From the May 2013 issue of The Christian Science Journal


On a trip late last year to the neighboring countries of Ghana and Togo, in West Africa, I had the privilege of hearing moving testimonies of spiritual renewal from the many men and women I met. While driving a group of us back to our hotel one night, Rodger, a joyful Togolese man, told me in his native French about an experience he had almost two decades ago, which seems indelibly etched in his mind. Briefly, Rodger grew up in a modest village far from Lomé, the capital of Togo. His large family had few resources and his life-prospects appeared dim. One day, in the early-morning hours, he came across a radio program in French that he had never heard before: Le Héraut de la Science Chrétienne, a shortwave broadcast from Boston of The Herald of Christian Science. What Rodger heard about God and his relationship to divine Love was an eye-opener, and, for him, closed the door forever on poverty.

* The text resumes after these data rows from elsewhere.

-- ==== Sys2Proof/WellFormed.lean ====
section
/-! DEFINITION. When an operation, its issuer and its operand ports go together: the issuer column of
30_encoding.md R73, and the two conditions R75 puts on the ports. -/

namespace Sys2Proof

/-- The agents that may issue an operation (the issuer column of R73). R215 says that any agent may read
`T` through NOW, while R73, R76(d) and R102 list HOST and SEQ alone: the model follows the table, and NOW
from EDGE is refused (DESIGN CHOICE, log entry 24). -/
def Instr.issuers : Instr → List Issuer
  | .start => [.host]
  | .stop => [.host]
  | .setOnWidth => [.host, .edge]
  | .runCycle => [.seq]
  | .fwdEdge _ => [.edge, .host]
  | .bwdEdge _ => [.edge, .host]
  | .now => [.host, .seq]
  | .frequency => [.host, .seq]
  | .waitFor => [.seq]
  | .decodeHumidity => [.host]
  | .decodeTemperatureC => [.host]
  | .decodeAdc12 => [.host]
  | .decodeAdc10 => [.host]
  | .encodePixelFrame => [.host]

/-- The issuer is one the table allows (R73, R76(d)). -/
def Instr.allowsIssuer (i : Instr) (a : Issuer) : Bool := i.issuers.contains a

/-- The operation reads `BUF_IN` and `LEN_IN` (R74). -/
def Instr.readsBuffer : Instr → Bool
  | .decodeHumidity | .decodeTemperatureC | .decodeAdc12 | .decodeAdc10 | .encodePixelFrame => true
  | .start | .stop | .setOnWidth | .runCycle | .fwdEdge _ | .bwdEdge _ => false
  | .now | .frequency | .waitFor => false

/-- `LEN_IN` equals the length of `BUF_IN`; "a port pair that disagrees cannot be issued" (R75). -/
def Operands.lengthAgrees (o : Operands) : Bool := o.lenIn == o.bufIn.length

/-- The `F64` ports the operation reads hold patterns of the format `FLOAT_FMT` (R74, R75). -/
def Instr.floatsFit (f : FloatFmt) (i : Instr) (o : Operands) : Bool :=
  match i with
  | .start => Float64.fits f o.periodIn
  | .setOnWidth => Float64.fits f o.widthIn
  | .waitFor => Float64.fits f o.durIn
  | .stop | .runCycle | .fwdEdge _ | .bwdEdge _ | .now | .frequency => true
  | .decodeHumidity | .decodeTemperatureC | .decodeAdc12 | .decodeAdc10 | .encodePixelFrame => true

/-- The operand ports are a set that can stand at the interface with the operation (R74, R75). -/
def Instr.operandsOk (f : FloatFmt) (i : Instr) (o : Operands) : Bool :=
  i.floatsFit f o && (!i.readsBuffer || o.lengthAgrees)

/-- An operation as an agent may issue it: an allowed issuer and operand ports that go with it. -/
def Instr.wellFormed (f : FloatFmt) (i : Instr) (a : Issuer) (o : Operands) : Bool :=
  i.allowsIssuer a && i.operandsOk f o

end Sys2Proof
end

Mary Baker Eddy, who established the Herald in 1903, wrote, “When the heart speaks, however simple the words, its language is always acceptable to those who have hearts” (Miscellaneous Writings 1883–1896, p. 262). As a result of this heart-to-heart communication across continents, Rodger’s life took on new light and hope. He began to study Christian Science and later took Primary class instruction, and for many years has been an active church member in Lomé. (To read Rodger Glokpor’s testimony in English go to http://journal.christianscience.com/blessings-of-love.)

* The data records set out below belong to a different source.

/-- R142: PINENV's answer changes neither the next phase nor any register of the block nor the timing:
two answers lead to states that agree in all but PIN_LEVEL, the trace, and the answer port itself. -/
def Obligations.PinAnswerChangesOnlyThePin : Prop :=
  ∀ (s u v : State) (a b : PinResult),
    exec .runCycle { s with bus := { s.bus with pinAnswer := a } } = .next u →
    exec .runCycle { s with bus := { s.bus with pinAnswer := b } } = .next v →
    { v with pinLevel := u.pinLevel, trace := u.trace, bus := u.bus } = u

/-- R23: the only transitions of GEN_STATE are IDLE, STOPPED or DEGRADED to RUNNING or DEGRADED by START,
and RUNNING to STOPPED by SEQ at a cycle start with STOP_REQ = 1. -/
def Obligations.GenStateTransitions : Prop :=
  ∀ s u : State, step s = .next u → u.genState ≠ s.genState →
    ∃ c : Command, s.takeMove.1 = .issue c ∧
      ((s.genState ≠ .running ∧ (u.genState = .running ∨ u.genState = .degraded) ∧
          c.issuer = .host ∧ c.word = 0x0100) ∨
        (s.genState = .running ∧ u.genState = .stopped ∧ c.issuer = .seq ∧
          s.seqPh = .cycStart ∧ s.stopReq = true))

/-- R21, R61: ON_WIDTH is written by SET_ON_WIDTH, FWD_EDGE and BWD_EDGE of HOST or EDGE only, each
writing the value it is given. -/
def Obligations.OnWidthWriters : Prop :=
  ∀ s u : State, step s = .next u → u.onWidth ≠ s.onWidth →
    ∃ c : Command, s.takeMove.1 = .issue c ∧ (c.issuer = .host ∨ c.issuer = .edge) ∧
      ((c.word = 0x0300 ∧ u.onWidth = c.operands.widthIn) ∨
        (c.word = 0x0801 ∧ u.onWidth = s.cfg.fwdWidth) ∨
        (c.word = 0x0901 ∧ u.onWidth = s.cfg.bwdWidth) ∨
        ((c.word = 0x0800 ∨ c.word = 0x0900) ∧ u.onWidth = posZero))

/-- R22: only START writes PERIOD, only with a finite positive value, and never while RUNNING. -/
def Obligations.PeriodIsWrittenByStartOnly : Prop :=
  ∀ s u : State, step s = .next u → u.period ≠ s.period →
    s.genState ≠ .running ∧ ∃ c : Command, s.takeMove.1 = .issue c ∧ c.issuer = .host ∧
      c.word = 0x0100 ∧ u.period = c.operands.periodIn ∧
      Float64.isFinite s.fmt u.period = true ∧ Float64.gt s.fmt u.period posZero = true

/-- R30: no step writes a construction constant. -/
def Obligations.ConstantsNeverChange : Prop :=
  ∀ s u : State, step s = .next u → u.cfg = s.cfg

/-- R29: only CLK changes T, by one tick, and T never decreases, with the counter that does not wrap. -/
def Obligations.OnlyTheClockChangesTheTick : Prop :=
  ∀ s u : State, s.cfg.tickBits = none → step s = .next u →
    s.t ≤ u.t ∧ (u.t ≠ s.t → s.takeMove.1 = .clk ∧ u.t = s.t + 1)

/-- R31, R142: PIN_LEVEL changes only in a pin write that PINENV answers with OK, to the level written.
-/
def Obligations.PinLevelChangesOnlyByASuccessfulWrite : Prop :=
  ∀ s u : State, step s = .next u → u.pinLevel ≠ s.pinLevel →
    s.genState = .running ∧ ∃ c : Command, s.takeMove.1 = .issue c ∧ c.issuer = .seq ∧
      c.pinAnswer = .ok ∧
      ((s.seqPh = .hiWrite ∧ u.pinLevel = .high) ∨ (s.seqPh = .loWrite ∧ u.pinLevel = .low))

/-- R14: events are only ever added at the end of the trace. -/
def Obligations.TraceOnlyGrows : Prop :=
  ∀ s u : State, step s = .next u → ∃ l : List Event, u.trace = s.trace ++ l

/-- R26, R122, R144: between one CYC_START step and the next, a phase step depends neither on ON_WIDTH
nor on STOP_REQ: a setpoint write or a STOP in the middle of a cycle changes nothing before the next
CYC_START. -/
def Obligations.MidCycleStepsIgnoreSetpointAndStop : Prop :=
  ∀ (s u : State) (w : F64) (b : Bool), s.seqPh ≠ .cycStart → exec .runCycle s = .next u →
    exec .runCycle { s with onWidth := w, stopReq := b } =
      .next { u with onWidth := w, stopReq := b }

As an editor for the Christian Science publications for two decades now, I’ve heard and read hundreds of accounts like Rodger’s from men, women, and children in villages and cities from Cuba to Cape Verde, and from those serving prison sentences in many countries, seemingly cut off from the world. Hundreds of these have been recorded for our Christian Science periodicals and translated from languages and dialects spoken on almost every continent. They are compelling proof that the persistent and persuasive “still, small voice” of Truth reaches the far corners of the earth to find those in need of comfort and healing. It “reaches over continent and ocean to the globe’s remotest bound,” says Mrs. Eddy in her textbook, Science and Health with Key to the Scriptures. “The inaudible voice of Truth is, to the human mind, ‘as when a lion roareth.’ It is heard in the desert and in dark places of fear” (p. 559).